Fri Nov 15 18:06:24 2002

Tim Peters said:

> Hmm.  I use Outlook 2000, and my last post had:
>  Message-id: <BIEJKCLHCIOIHAGOKOLHEEEFDPAA.tim.one@comcast.net>
...
> These are all (I believe) Outlook users.  No $ in sight!  I believe Paul is
> alone in this group in using an Exchange server instead of straight SMTP.

Hmm, we thought they were Exchange-format ids; looks like O2K now uses
that format.  (thinks) maybe it's just Outlook Express does the $ id
format -- but the important point is that it's frequently spoofed in spam
(about 29% of my spam load, for example).  So it becomes a great spam
indicator.  In fact, as Outlook users migrate *away* from that format,
it gets better ;)

BTW the O2K format IDs have not been spoofed yet, as far as I can see,
so they would be a good ham sign, if the tokenizer could recognise them.
as far as I know they always match /^<[A-Z]{28}\.\S+\@\S+>$/ .

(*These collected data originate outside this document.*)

-- ==== Sys2Proof/Syntax.lean ====
section
/-! DEFINITION. The instructions of the TBX-9620: the 160 syllables of 14 R222-R236 (one constructor per row
of the opcode table, the operand fields as the formats of R223 lay them out) and the 64 events, the steps that
95_what_each_step_holds lists and that no code word encodes (their operands are what the outside world or the
scheduler of the model supplies). -/
namespace Sys2Proof

/-- The prefix fields of a syllable (R222): Y, L and G. -/
structure Hdr where
  y : Bool
  l : BitVec 3
  g : BitVec 4
  deriving DecidableEq, Repr

/-- The fields of a queue block that bind a ring (R355). -/
inductive BindField where
  | ring | size | xlatpa | xlatn
  deriving DecidableEq, Repr

/-- The state of an indirection entry (R122). -/
inductive FrameSt where
  | present | absent | freed
  deriving DecidableEq, Repr

/-- The integer atomics (R277). -/
inductive AtomKind where
  | add | min | max | xch | cas | inc
  deriving DecidableEq, Repr

/-- An access that another module makes to this one (R182). `flit` is the link's flit number, by which a
repeat of link-level retry is recognised; `base` names the ageing region (R156, R157), `cmp` says that the page that the accessor goes through is
a CMP page (R127), and `psn` that an operand or the data is poisoned (R277 to R279). A load or store moves at most one line (R170). `block` reads the
source block of a copy whole (R130), and `putBlock` writes a block of a CMP page that arrives in stored form (R127). `beats` reads
lines of a tile that an `lda` has pinned (R162); `sig` and `done` are a SIG and a completion signal on a cell here (R46, R282). -/
inductive RemoteAccess where
  | load (flit pa len : Nat) (cmp : Bool)
  | block (flit pa : Nat) (cmp : Bool)
  | store (flit pa : Nat) (data : List Byte) (psn cmp : Bool)
  | putBlock (flit pa code : Nat) (data : List Byte) (psn : Bool)
  | atomic (flit pa : Nat) (k : AtomKind) (dbl : Bool) (b cmp : Word) (psn : Bool)
  | axadd (flit pa : Nat) (x : BitVec 32) (psn : Bool)
  | lda (flit pa base : Nat) (floor : BitVec 2)
  | sta (flit pa base : Nat) (data : List Byte) (psn : Bool)
  | beats (flit read : Nat) (lines : Option (List Nat))
  | sig (flit pa : Nat)
  | done (flit pa : Nat) (status : Word)
  deriving DecidableEq, Repr

/-- The news that a participant of another module has joined a collective (R183, R329), with its TIMEOUT; `exps` the exponents that it gives to
a CL.EXPMAX (R185). -/
structure RemoteJoin where
  group : Word
  seq : Word
  kind : Nat
  n : Nat
  nt : Nat
  rank : Nat
  gate0 : Nat
  timeout : Nat
  exps : List Byte
  deriving DecidableEq, Repr

/-- What the boot finds (R357): an image's readability and the verdicts of its two signatures, with its measurement. -/
structure Image where
  readable : Bool
  ed : Bool
  ml : Bool
  digest : BitVec 384
  deriving DecidableEq, Repr

/-- The lines that an event performs of a wider access (R170); none stands for all that are left. -/
abbrev LineSet := Option (List Nat)

/-- A turn of a strand's load or store queue: the lines of its oldest entry that are performed in it (R133, R170). -/
structure QueueTurn where
  strand : Nat
  lines : LineSet
  deriving DecidableEq, Repr

/-- The arrival of a result: for a read that writes the scratchpad, the lines that are put in place in it (R170, R272). -/
structure BeatTurn where
  result : Nat
  lines : LineSet
  deriving DecidableEq, Repr

/-- A turn of a chunk of a copy: the destination lines that are written in it (R130, R177). -/
structure ChunkTurn where
  chunk : Nat
  lines : LineSet
  deriving DecidableEq, Repr

/-- A turn of the saving of a victim: the lines of the save area that are written in it (R56, R170). -/
structure SaveTurn where
  launch : Nat
  lines : LineSet
  deriving DecidableEq, Repr

/-- A turn of a die's smoulder engine: the tiles of its oldest sweep that are visited in it (R159). -/
structure SweepTurn where
  die : Nat
  tiles : LineSet
  deriving DecidableEq, Repr

/-- A turn of a request over Ethernet: the datagram, and the 8-byte pieces of its range that are performed in it (R354). -/
structure EthTurn where
  msg : List Byte
  pieces : LineSet
  deriving DecidableEq, Repr

/-- The arrival of a tagged row: `again` says that the link retries and will deliver it a second time (R19). -/
structure RowTurn where
  row : Nat
  again : Bool
  deriving DecidableEq, Repr

/-- The landing of a plane at a receiver: the lines written in it, and the E that a receiver on another module holds for the tile (R185, R190). -/
structure LandTurn where
  rank : Nat
  lines : LineSet
  held : Option Byte
  deriving DecidableEq, Repr

/-- A turn of a matrix entry: the lines of its operand region that are read in it (R90, R170). -/
structure EntryTurn where
  entry : Nat
  lines : LineSet
  deriving DecidableEq, Repr

/-- A turn of a participation: the lines of its destinations that are written in it (R170, R185, R187, R193, R194). -/
structure CollTurn where
  cmd : Nat
  lines : LineSet
  deriving DecidableEq, Repr

/-- Whose TIMEOUT runs out: that of a command here, or of a participant of another module, by the collective and its rank (R329). -/
inductive JoinWait where
  | cmd (n : Nat)
  | remote (coll rank : Nat)
  deriving DecidableEq, Repr

/-- An attestation request: its nonce, and the Ethernet port over which its session associates (R354, R361). -/
structure Challenge where
  nonce : Nat
  port : Option Bool
  deriving DecidableEq, Repr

> What does "validate" mean in this context?

compute what the value *should* be and compare.

> Post the Perl code and I bet it will be easy to do in Python too.  I'm not
> sure what you mean otherwise; for example, a FILETIME is conceptually a
> 64-bit integer, and by "top 4 bytes" it's unclear to me whether you mean the
> most-significant 4 bytes of that int, or the first 4 bytes in storage order
> (which happen to be the least-significant 4 bytes of the big int).

most significant.   Perl code is at the end of the mail...

> [ten-pass]
> That's backwards, although it's tricky:  for speed, timcv.py:
> + Train on sets 2-10.
> + Predicts against set 1.
> + Incrementally trains set 1 (leaving the classifier trained on 1-10).
> + Incrementally *untrains* set 2 (leaving 1 + 3-10 trained).
> + Predicts against set 2.
> + Incrementailly trains set 2 (leaving 1-10 trained again).
> + Incrementally untrains set 3 (leaving 1-2 + 4-10 trained).
> + Predicts against set 3.
> + Incrementailly trains set 3 (levaing 1-10 trained again).
> and so on.  This has huge performance benefits, in both instruction count
> and cache locality, versus running timcv.py with option
> build_each_classifier_from_scratch enabled.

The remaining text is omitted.